And he said, thou shalt no more rejoice
Not meaning that she should never more rejoice, but not for a long time, as Kimchi interprets it; when her calamity should come upon her, her jovial time, her time of mirth, jollity, and revelling, would be over for a time; for, at the end of seventy years, she should take her harp, and sing again, ( Isaiah 23:15 Isaiah 23:16 ) for the words seem to be spoken of Tyre, concerning whom the whole prophecy is; though some think Zidon is here meant, which, being near, suffered at the same time with Tyre, or quickly after:
O thou oppressed virgin!
Tyre is called a "virgin", because of her beauty, pride, and lasciviousness, and because never before subdued and taken: and "oppressed", because now deflowered, ransacked, plundered, and ruined, by Nebuchadnezzar:
daughter of Zidon:
some think Zidon itself is meant, just as daughter of Zion means Zion herself; but it may be also observed, that such cities that have sprung from others, or have their dependence on them, are called their daughters; so we read of Samaria and her daughters, and Sodom and her daughters, ( Ezekiel 16:46 Ezekiel 16:48 ) and so Tyre is called the daughter of Zidon, because it was a colony of the Zidonians F6; and at first built and supported by them, though now grown greater than its mother:
arise, pass over to Chittim;
to the isle of Cyprus, which was near them, and in which was a city called Citium; or to Macedonia, which was called the land of Chittim, as in the Apocrypha:
``And it happened, after that Alexander son of Philip, the Macedonian, who came out of the land of Chettiim, had smitten Darius king of the Persians and Medes, that he reigned in his stead, the first over Greece,'' (1 Maccabees 1:1)

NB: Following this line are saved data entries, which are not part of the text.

-- ==== Sys2Proof/Config.lean ====
section
/-!
DEFINITION. What an implementation fixes (spec/00_scope.md R6) and the free inputs of a tick (R3). Every
parameter of R6 is a field here.
-/

namespace Sys2Proof

/-- `ADDR_POLICY`: what a memory access outside 0..4095 does (spec/20_memory.md R35). -/
inductive AddrPolicy where
  | fault
  | wrap
  deriving DecidableEq, Repr

/-- The parameters of R6, each under its own name. -/
structure Config where
  /-- `PROG_START`: where an image goes, and the reset value of `pc`. -/
  progStart : Nat
  /-- `FONT_BASE`: address of glyph 0, byte 0. -/
  fontBase : Nat
  /-- `FONT_DATA`: the 80 font bytes. -/
  fontData : List Byte
  /-- `STACK_DEPTH`: capacity of the call stack. -/
  stackDepth : Nat
  /-- `PC_BITS`: width of `pc` and of a stack entry. -/
  pcBits : Nat
  /-- `I_BITS`: width of the index register. -/
  iBits : Nat
  /-- `ADDR_POLICY`. -/
  addrPolicy : AddrPolicy
  /-- `TIMER_PERIOD`: time units per timer decrement. -/
  timerPeriod : Nat
  /-- `COLOR_ON`: what `Render` writes for a cell that is on. -/
  colorOn : Nat
  /-- `COLOR_OFF`: what `Render` writes for a cell that is off. -/
  colorOff : Nat
  deriving DecidableEq, Repr

/-- The default `FONT_DATA` of spec/20_memory.md R36, one glyph of 5 bytes a line, digits 0 to F. -/
def Config.defaultFont : List Byte :=
  [0xF0, 0x90, 0x90, 0x90, 0xF0] ++
  [0x20, 0x60, 0x20, 0x20, 0x70] ++
  [0xF0, 0x10, 0xF0, 0x80, 0xF0] ++
  [0xF0, 0x10, 0xF0, 0x10, 0xF0] ++
  [0x90, 0x90, 0xF0, 0x10, 0x10] ++
  [0xF0, 0x80, 0xF0, 0x10, 0xF0] ++
  [0xF0, 0x80, 0xF0, 0x90, 0xF0] ++
  [0xF0, 0x10, 0x20, 0x40, 0x40] ++
  [0xF0, 0x90, 0xF0, 0x90, 0xF0] ++
  [0xF0, 0x90, 0xF0, 0x10, 0xF0] ++
  [0xF0, 0x90, 0xF0, 0x90, 0x90] ++
  [0xE0, 0x90, 0xE0, 0x90, 0xE0] ++
  [0xF0, 0x80, 0x80, 0x80, 0xF0] ++
  [0xE0, 0x90, 0x90, 0x90, 0xE0] ++
  [0xF0, 0x80, 0xF0, 0x80, 0xF0] ++
  [0xF0, 0x80, 0xF0, 0x80, 0x80]

/-- The defaults R6 adopts. DESIGN CHOICE (notes/assumptions/2.md): the time unit is 1/6000 s, so `TIMER_PERIOD` is
100, and the two colours are 1 and 0; the spec leaves these three open. -/
def Config.default : Config where
  progStart := 0x200
  fontBase := 0x050
  fontData := Config.defaultFont
  stackDepth := 16
  pcBits := 16
  iBits := 16
  addrPolicy := .fault
  timerPeriod := 100
  colorOn := 1
  colorOff := 0

/-- The free input `dt` of each tick (R3, R141; spec/92_eei_decisions.md D14): any natural number of time units.
No body: nothing can be proved of its values (notes/assumptions/4.md). -/
opaque Config.freeDt : Nat → Nat

/-- The free input `rnd` of each tick (R3, R91; D22): any byte, independently at every tick.
No body: nothing can be proved of its values (notes/assumptions/4.md). -/
opaque Config.freeRnd : Nat → Byte

end Sys2Proof
end

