/-- R149: one entry of the key vector is set and nothing else changes; an index above 15 has no move (the spec's
decision D24). -/
def Obligations.KeySetSetsOneKey : Prop :=
  ∀ (k : Nat) (pressed : Bool) (s : State),
    (k < 16 → ∃ t, Machine.move (.keySet k pressed) s = .next t ∧ t = { s with key := t.key } ∧
      ∀ j : Fin 16, t.key[j.val] = if j.val = k then pressed else s.key[j.val]) ∧
    (16 ≤ k → Machine.move (.keySet k pressed) s = .refused (.keyIndexOutOfRange k))

/-- R148: the 2048 entries of the buffer, row-major; the core's state is unchanged. -/
def Obligations.RenderFillsTheBufferRowMajor : Prop :=
  ∀ s : State, (render s).length = 2048 ∧
    (∀ cx cy, cx < 64 → cy < 32 →
      (render s)[cy * 64 + cx]? = some (if cellOf s.disp cx cy then s.cfg.colorOn else s.cfg.colorOff)) ∧
    Machine.move .render s = .next s
end

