-- ==== Sys2Proof/Laws/Display.lean ====
section
/-!
SUPPORT. The sprite engine cell by cell (spec/43_display.md R111, R112 (b)): each cell is toggled exactly when a sprite
bit lands on it, and the collision flag is set exactly when such a cell was on.
-/

namespace Sys2Proof.Machine

/-- A cell of a grid, inside it. -/
theorem cellOf_eq {g : Grid} {cx cy : Nat} (hx : cx < 64) (hy : cy < 32) : cellOf g cx cy = (g[cx])[cy] := by
  rw [cellOf, dif_pos ⟨by omega, by omega⟩]

/-- Two grids with equal cells are equal. -/
theorem Grid.ext_cells {g h : Grid} (H : ∀ cx cy, cx ≤ 63 → cy ≤ 31 → cellOf g cx cy = cellOf h cx cy) : g = h := by
  apply Vector.ext
  intro cx hx
  apply Vector.ext
  intro cy hy
  have := H cx cy (by omega) (by omega)
  rwa [cellOf_eq hx hy, cellOf_eq hx hy] at this

/-- Toggling changes exactly the cell named, and none when it is clipped. -/
theorem cellOf_toggleCell (g : Grid) (cx cy a b : Nat) :
    cellOf (toggleCell g cx cy) a b =
      (cellOf g a b ^^ decide (a = cx ∧ b = cy ∧ cx ≤ 63 ∧ cy ≤ 31)) := by
  unfold toggleCell
  by_cases h : cx ≤ 63 ∧ cy ≤ 31
  · rw [dif_pos h]
    by_cases hab : a ≤ 63 ∧ b ≤ 31
    · simp only [cellOf, dif_pos hab, Vector.getElem_set]
      by_cases ha : cx = a
      · subst ha
        by_cases hb : cy = b
        · subst hb
          simp [h]
        · simp [hb, Ne.symm hb]
      · simp [ha, Ne.symm ha]
    · have : ¬ (a = cx ∧ b = cy ∧ cx ≤ 63 ∧ cy ≤ 31) := by omega
      simp [cellOf, dif_neg hab, this]
  · have : ¬ (a = cx ∧ b = cy ∧ cx ≤ 63 ∧ cy ≤ 31) := by omega
    simp [dif_neg h, this]

/-- Outside the grid no cell is on. -/
theorem cellOf_outside {g : Grid} {cx cy : Nat} (h : ¬ (cx ≤ 63 ∧ cy ≤ 31)) : cellOf g cx cy = false := by
  rw [cellOf, dif_neg h]

/-- The cells one sprite row at `(x0, cy)` touches through the columns of a list. -/
def rowTouches (x0 cy : Nat) (row : Byte) (cs : List Nat) (a b : Nat) : Prop :=
  b = cy ∧ a ≤ 63 ∧ b ≤ 31 ∧ ∃ c ∈ cs, a = x0 + c ∧ row.getLsbD (7 - c) = true

/-- One sprite row, cell by cell. The columns are distinct, so no cell is toggled twice. -/
theorem drawColumns_cells (x0 cy : Nat) (row : Byte) :
    ∀ (cs : List Nat), cs.Nodup → ∀ (d : Grid × Bool) (a b : Nat),
      (rowTouches x0 cy row cs a b → cellOf (drawColumns x0 cy row cs d).1 a b = !cellOf d.1 a b) ∧
        (¬ rowTouches x0 cy row cs a b → cellOf (drawColumns x0 cy row cs d).1 a b = cellOf d.1 a b)
  | [], _, d, a, b => ⟨fun ⟨_, _, _, _, hc, _⟩ => absurd hc List.not_mem_nil, fun _ => rfl⟩
  | c :: cs, hn, d, a, b => by
    obtain ⟨hc, hn⟩ := List.nodup_cons.1 hn
    have ih := drawColumns_cells x0 cy row cs hn (if row.getLsbD (7 - c) then plot d (x0 + c) cy else d) a b
    rw [drawColumns]
    by_cases hbit : row.getLsbD (7 - c) = true
    · simp only [hbit, if_true, plot] at ih ⊢
      rw [cellOf_toggleCell] at ih
      by_cases hcell : a = x0 + c ∧ b = cy ∧ x0 + c ≤ 63 ∧ cy ≤ 31
      · have hnot : ¬ rowTouches x0 cy row cs a b := by
          rintro ⟨_, _, _, c', hc', hEq, _⟩
          have : c' = c := by omega
          exact hc (this ▸ hc')
        have hyes : rowTouches x0 cy row (c :: cs) a b :=
          ⟨hcell.2.1, by omega, by omega, c, by simp, hcell.1, hbit⟩
        exact ⟨fun _ => by rw [ih.2 hnot]; simp [hcell], fun h => absurd hyes h⟩
      · have hiff : rowTouches x0 cy row (c :: cs) a b ↔ rowTouches x0 cy row cs a b := by
          constructor
          · rintro ⟨h1, h2, h3, c', hc', hEq, hb⟩
            rcases List.mem_cons.1 hc' with rfl | hc'
            · exact absurd ⟨hEq, h1, by omega, by omega⟩ hcell
            · exact ⟨h1, h2, h3, c', hc', hEq, hb⟩
          · rintro ⟨h1, h2, h3, c', hc', h⟩
            exact ⟨h1, h2, h3, c', List.mem_cons_of_mem _ hc', h⟩
        rw [hiff]
        simpa [hcell] using ih
    · have hiff : rowTouches x0 cy row (c :: cs) a b ↔ rowTouches x0 cy row cs a b := by
        constructor
        · rintro ⟨h1, h2, h3, c', hc', hEq, hb⟩
          rcases List.mem_cons.1 hc' with rfl | hc'
          · exact absurd hb hbit
          · exact ⟨h1, h2, h3, c', hc', hEq, hb⟩
        · rintro ⟨h1, h2, h3, c', hc', h⟩
          exact ⟨h1, h2, h3, c', List.mem_cons_of_mem _ hc', h⟩
      rw [hiff]
      simpa [hbit] using ih

/-- The collision of one sprite row: a touched cell was on. -/
theorem drawColumns_collision (x0 cy : Nat) (row : Byte) :
    ∀ (cs : List Nat), cs.Nodup → ∀ (d : Grid × Bool),
      ((drawColumns x0 cy row cs d).2 = true ↔
        d.2 = true ∨ ∃ a b, rowTouches x0 cy row cs a b ∧ cellOf d.1 a b = true)
  | [], _, d => by
    refine ⟨.inl, fun h => h.resolve_right ?_⟩
    rintro ⟨_, _, ⟨_, _, _, c, hc, _⟩, _⟩
    cases hc
  | c :: cs, hn, d => by
    obtain ⟨hc, hn⟩ := List.nodup_cons.1 hn
    rw [drawColumns, drawColumns_collision x0 cy row cs hn]
    by_cases hbit : row.getLsbD (7 - c) = true
    · simp only [hbit, if_true, plot, Bool.or_eq_true]
      have hout : cellOf d.1 (x0 + c) cy = true → x0 + c ≤ 63 ∧ cy ≤ 31 := fun h => by
        by_contra hn
        rw [cellOf_outside hn] at h
        cases h
      constructor
      · rintro ((h | h) | ⟨a, b, ht, h⟩)
        · exact .inl h
        · exact .inr ⟨x0 + c, cy, ⟨rfl, (hout h).1, (hout h).2, c, by simp, rfl, hbit⟩, h⟩
        · obtain ⟨h1, h2, h3, c', hc', hEq, hb⟩ := ht
          have hne : ¬ (a = x0 + c ∧ b = cy ∧ x0 + c ≤ 63 ∧ cy ≤ 31) := by
            rintro ⟨h, _⟩
            have : c' = c := by omega
            exact hc (this ▸ hc')
          rw [cellOf_toggleCell] at h
          simp only [hne, decide_false, Bool.xor_false] at h
          exact .inr ⟨a, b, ⟨h1, h2, h3, c', List.mem_cons_of_mem _ hc', hEq, hb⟩, h⟩
      · rintro (h | ⟨a, b, ⟨h1, h2, h3, c', hc', hEq, hb⟩, h⟩)
        · exact .inl (.inl h)
        · rcases List.mem_cons.1 hc' with rfl | hc'
          · subst h1 hEq
            exact .inl (.inr h)
          · have hne : ¬ (a = x0 + c ∧ b = cy ∧ x0 + c ≤ 63 ∧ cy ≤ 31) := by
              rintro ⟨h, _⟩
              have : c' = c := by omega
              exact hc (this ▸ hc')
            refine .inr ⟨a, b, ⟨h1, h2, h3, c', hc', hEq, hb⟩, ?_⟩
            rw [cellOf_toggleCell]
            simpa only [hne, decide_false, Bool.xor_false] using h
    · simp only [hbit, if_false, Bool.false_eq_true]
      refine or_congr_right (exists_congr fun a => exists_congr fun b => and_congr_left fun _ => ?_)
      constructor
      · rintro ⟨h1, h2, h3, c', hc', h⟩
        exact ⟨h1, h2, h3, c', List.mem_cons_of_mem _ hc', h⟩
      · rintro ⟨h1, h2, h3, c', hc', hEq, hb⟩
        rcases List.mem_cons.1 hc' with rfl | hc'
        · exact absurd hb hbit
        · exact ⟨h1, h2, h3, c', hc', hEq, hb⟩

/-- The cells a sprite with its origin at `(x0, cy)` touches (R111): a 1 bit, not clipped. -/
def spriteTouches (x0 cy : Nat) (rows : List Byte) (a b : Nat) : Prop :=
  a ≤ 63 ∧ b ≤ 31 ∧ ∃ r c, ∃ h : r < rows.length, c < 8 ∧ a = x0 + c ∧ b = cy + r ∧ rows[r].getLsbD (7 - c) = true

/-- The columns of a row, by membership. -/
theorem rowTouches_eight {x0 cy : Nat} {row : Byte} {a b : Nat} :
    rowTouches x0 cy row [0, 1, 2, 3, 4, 5, 6, 7] a b ↔
      b = cy ∧ a ≤ 63 ∧ b ≤ 31 ∧ ∃ c, c < 8 ∧ a = x0 + c ∧ row.getLsbD (7 - c) = true := by
  have hmem : ∀ c, c ∈ [0, 1, 2, 3, 4, 5, 6, 7] ↔ c < 8 := fun c => by
    simp only [List.mem_cons, List.not_mem_nil, or_false]
    omega
  simp only [rowTouches, hmem]

/-- A sprite's cells, first row and the rest. -/
theorem spriteTouches_cons {x0 cy : Nat} {row : Byte} {rows : List Byte} {a b : Nat} :
    spriteTouches x0 cy (row :: rows) a b ↔
      rowTouches x0 cy row [0, 1, 2, 3, 4, 5, 6, 7] a b ∨ spriteTouches x0 (cy + 1) rows a b := by
  rw [rowTouches_eight]
  constructor
  · rintro ⟨h1, h2, r, c, hr, hc, hEq, hb, hbit⟩
    cases r with
    | zero => exact .inl ⟨hb, h1, h2, c, hc, hEq, hbit⟩
    | succ r => exact .inr ⟨h1, h2, r, c, by simpa using hr, hc, hEq, by omega, by simpa using hbit⟩
  · rintro (⟨h1, h2, h3, c, hc, hEq, hbit⟩ | ⟨h1, h2, r, c, hr, hc, hEq, hb, hbit⟩)
    · exact ⟨h2, h3, 0, c, by simp, hc, hEq, h1, hbit⟩
    · exact ⟨h1, h2, r + 1, c, by simpa using hr, hc, hEq, by omega, by simpa using hbit⟩

/-- The first row and the later rows touch no common cell (R112 (b)). -/
theorem not_both_rows {x0 cy : Nat} {row : Byte} {rows : List Byte} {a b : Nat}
    (h : rowTouches x0 cy row [0, 1, 2, 3, 4, 5, 6, 7] a b) : ¬ spriteTouches x0 (cy + 1) rows a b := by
  rintro ⟨_, _, r, c, _, _, _, hb, _⟩
  have := h.1
  omega

theorem eight_nodup : [0, 1, 2, 3, 4, 5, 6, 7].Nodup := by decide

/-- A whole sprite, cell by cell (R111). -/
theorem drawRows_cells (x0 : Nat) :
    ∀ (rows : List Byte) (cy : Nat) (d : Grid × Bool) (a b : Nat),
      (spriteTouches x0 cy rows a b → cellOf (drawRows x0 cy rows d).1 a b = !cellOf d.1 a b) ∧
        (¬ spriteTouches x0 cy rows a b → cellOf (drawRows x0 cy rows d).1 a b = cellOf d.1 a b)
  | [], cy, d, a, b => ⟨fun ⟨_, _, r, _, h, _⟩ => absurd h (by simp), fun _ => rfl⟩
  | row :: rows, cy, d, a, b => by
    have h0 := drawColumns_cells x0 cy row _ eight_nodup d a b
    have ih := drawRows_cells x0 rows (cy + 1) (drawColumns x0 cy row [0, 1, 2, 3, 4, 5, 6, 7] d) a b
    rw [drawRows, spriteTouches_cons]
    by_cases hrow : rowTouches x0 cy row [0, 1, 2, 3, 4, 5, 6, 7] a b
    · exact ⟨fun _ => by rw [ih.2 (not_both_rows hrow), h0.1 hrow], fun h => absurd (.inl hrow) h⟩
    · refine ⟨fun h => ?_, fun h => ?_⟩
      · rw [ih.1 (h.resolve_left hrow), h0.2 hrow]
      · rw [ih.2 fun h' => h (.inr h'), h0.2 hrow]

/-- The collision of a whole sprite: a touched cell was on before (R112 (b)). -/
theorem drawRows_collision (x0 : Nat) :
    ∀ (rows : List Byte) (cy : Nat) (d : Grid × Bool),
      ((drawRows x0 cy rows d).2 = true ↔
        d.2 = true ∨ ∃ a b, spriteTouches x0 cy rows a b ∧ cellOf d.1 a b = true)
  | [], cy, d => by
    refine ⟨.inl, fun h => h.resolve_right ?_⟩
    rintro ⟨_, _, ⟨_, _, r, _, h, _⟩, _⟩
    exact absurd h (by simp)
  | row :: rows, cy, d => by
    rw [drawRows, drawRows_collision x0 rows, drawColumns_collision x0 cy row _ eight_nodup]
    have hcell : ∀ a b, spriteTouches x0 (cy + 1) rows a b →
        cellOf (drawColumns x0 cy row [0, 1, 2, 3, 4, 5, 6, 7] d).1 a b = cellOf d.1 a b := fun a b h =>
      (drawColumns_cells x0 cy row _ eight_nodup d a b).2 fun h' => not_both_rows h' h
    constructor
    · rintro ((h | ⟨a, b, ht, h⟩) | ⟨a, b, ht, h⟩)
      · exact .inl h
      · exact .inr ⟨a, b, spriteTouches_cons.2 (.inl ht), h⟩
      · exact .inr ⟨a, b, spriteTouches_cons.2 (.inr ht), by rwa [hcell a b ht] at h⟩
    · rintro (h | ⟨a, b, ht, h⟩)
      · exact .inl (.inl h)
      · rcases spriteTouches_cons.1 ht with ht | ht
        · exact .inl (.inr ⟨a, b, ht, h⟩)
        · exact .inr ⟨a, b, ht, by rwa [hcell a b ht]⟩

end Sys2Proof.Machine
end

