-- ==== Sys2Proof/Laws/Timer.lean ====
section
/-!
SUPPORT. The timer loop (spec/60_exceptions.md R141), said once: its value never rises, and it ends drained.
-/

namespace Sys2Proof.Machine

/-- The value never rises. -/
theorem timerLoop_le (period : Nat) : ∀ v acc, (timerLoop period v acc).1 ≤ v
  | 0, _ => Nat.le_refl _
  | v + 1, acc => by
    unfold timerLoop
    split
    · exact Nat.le_succ_of_le (timerLoop_le period v _)
    · exact Nat.le_refl _

/-- After the loop the value is 0 or less than a period is left over. -/
theorem timerLoop_drained (period : Nat) :
    ∀ v acc, (timerLoop period v acc).1 = 0 ∨ (timerLoop period v acc).2 < period
  | 0, _ => .inl rfl
  | v + 1, acc => by
    unfold timerLoop
    split
    · exact timerLoop_drained period v _
    · exact .inr (by simp only; omega)

/-- What one turn of the loop does. -/
theorem timerLoop_succ (period v acc : Nat) :
    timerLoop period (v + 1) acc = if acc ≥ period then timerLoop period v (acc - period) else (v + 1, acc) := rfl

/-- The value an update leaves, as a number. -/
theorem timerUpdate_val_toNat (period : Nat) (t : Timer) (d : Nat) :
    (timerUpdate period t d).val.toNat = (timerLoop period t.val.toNat (t.acc + d)).1 := by
  have := timerLoop_le period t.val.toNat (t.acc + d)
  have := t.val.isLt
  simp only [timerUpdate, BitVec.toNat_ofNat]
  exact Nat.mod_eq_of_lt (by omega)

/-- The accumulator an update leaves. -/
theorem timerUpdate_acc (period : Nat) (t : Timer) (d : Nat) :
    (timerUpdate period t d).acc = (timerLoop period t.val.toNat (t.acc + d)).2 := rfl

/-- A timer is drained after an update. -/
theorem timerUpdate_drained (period : Nat) (t : Timer) (d : Nat) :
    (timerUpdate period t d).val = 0 ∨ (timerUpdate period t d).acc < period := by
  rcases timerLoop_drained period t.val.toNat (t.acc + d) with h | h
  · exact .inl (by simp [timerUpdate, h])
  · exact .inr h

end Sys2Proof.Machine
end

or to the isles of the Aegean and Ionian seas; or to Greece and Italy; which latter sense is approved by Vitringa, who thinks the islands of Corsica, and Sardinia, and Sicily, are meant, which were colonies of the Tyrians; and so in ( Isaiah 23:1 Isaiah 23:6 ) :
there also shalt thou have no rest;
since those countries would also fall into the enemy's hands, either the Babylonians, or the Medes and Persians, or the Romans; into whose hands Macedonia, Carthage, and other colonies of the Tyrians fell, so that they had no rest in any of them.